I begin by detailing the campaigns against the Corrie Bill. These chart a very different mood-map of 1979 to that captured by the rightist historical set-piece of a winter of discontent supposedly broken by Thatcher's spring- cleaning government. I then focus on the women's movement's internal debates, considering both emotion as movement method and the reality of mixed feelings for individual women involved. I conclude by returning to general questions about how we may apprehend public mood, whether minority social movements may influence it, and also, more generally, the 'moodwork' which an honest account of reproductive politics involves.
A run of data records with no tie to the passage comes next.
-- ==== Sys2Proof/Syntax.lean ====
section
/-! DEFINITION. The abstract syntax: one constructor per row of spec/opcode_table.json. A word constructor takes the
fields of its row from the highest bit down, each a bit vector of the field's width (`sb` is the S bit of R31). The rows
without an encoding are the events of the machine; their constructors take what tells one occurrence from another. -/

namespace Sys2Proof

/-- The four voices of a thread, in the order in which ties are settled (R12, R25). -/
inductive VoiceId where
  | A
  | X0
  | X1
  | C
  deriving DecidableEq, Repr

/-- The number of a voice in the fields of words and in records (R33). -/
def VoiceId.num : VoiceId → Nat
  | .A => 0
  | .X0 => 1
  | .X1 => 2
  | .C => 3

/-- The voice a two-bit field names (R33). -/
def voiceOf (n : Nat) : VoiceId :=
  match n with
  | 0 => .A
  | 1 => .X0
  | 2 => .X1
  | _ => .C

/-- The X voices, which alone hold vectors, masks and VFLAGS (R12). -/
def VoiceId.isX : VoiceId → Bool
  | .X0 => true
  | .X1 => true
  | _ => false

/-- What the host gives a context when it creates it: number, identifier, page-table root and mode (R213, R187), trap handler
and trap-record area (R29, R74), cluster set, scope groups (R239), publish map as entry, base, length in 2 MiB units,
halves 0 and 1 and whether half 1 is the front (R227), graph templates as number, base and node count (R197), pipelines as
number, nodes, queue depths, overflow address, overflow items and close bit (R201), limits in cycles (R206, R207, R289),
fabric job, and base and size of the submission, completion and fault queues (R246). -/
structure ContextDesc where
  number : Nat
  asid : Nat
  root : Nat
  smode : Bool
  handler : Option Word
  trapArea : Option Word
  clusters : BitVec 24
  scopes : List (Nat × BitVec 192)
  pubmap : List (Nat × Nat × Nat × Nat × Nat × Bool)
  graphs : List (Nat × Nat × Nat)
  pipes : List (Nat × List Word × List Nat × Nat × Nat × Nat)
  slice : Nat
  drainLimit : Nat
  freezeLimit : Nat
  exclusive : Bool
  owner : Nat
  job : Option Nat
  sq : Nat × Nat
  cq : Nat × Nat
  fq : Nat × Nat
  deriving DecidableEq, Repr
While the early months of 1979 are remembered largely for dispiriting clashes between unions and the Labour government, a different political battle was unfolding over women's bodies. This became most apparent when John Corrie, Conservative Mfl put forward a Private Member's Bill to drastically restrict the availability of abortion, soon after Thatcher's election victory in May. This challenged the 1967 Abortion Act which had largely legalised abortion.3 In reaction to the Corrie Bill, the feminist National Abortion Campaign (NAC) sought allies in the Labour movement to stage one of the most successful campaigns of the British Women's Liberation Movement, culminating in the Corrie bill's defeat in 1980.4 The NAC worked locally and nationally, picketing the offices of health authorities where abortions were difficult to obtain, holding conferences, pressuring union branches, and working with the broad-based Committee in Defence of the 1967 Act (Co- Ord) to lobby across the political parties and medical associations. When the Corrie Bill passed its second reading in the House of Commons with a large majority, the NAC organised a rally of hundreds of people and immediately launched the Campaign Against the Corrie Bill (CACB).5 Crucially, it also drew the support of the Trade Union Congress, and together they organised a march on 31 Oct of some 100,000 people.6 According to the feminist magazine Spare Rib, this 'was the largest trade union demonstration ever held for a cause which lay beyond the traditional scope of collective bargaining; it was also the biggest ever pro-abortion march'.7

Feminist-led defence of abortion in this period intriguingly 're-moods' a political period conventionally defined as the moment when the nation awoke from its welfare-consensual sleep. …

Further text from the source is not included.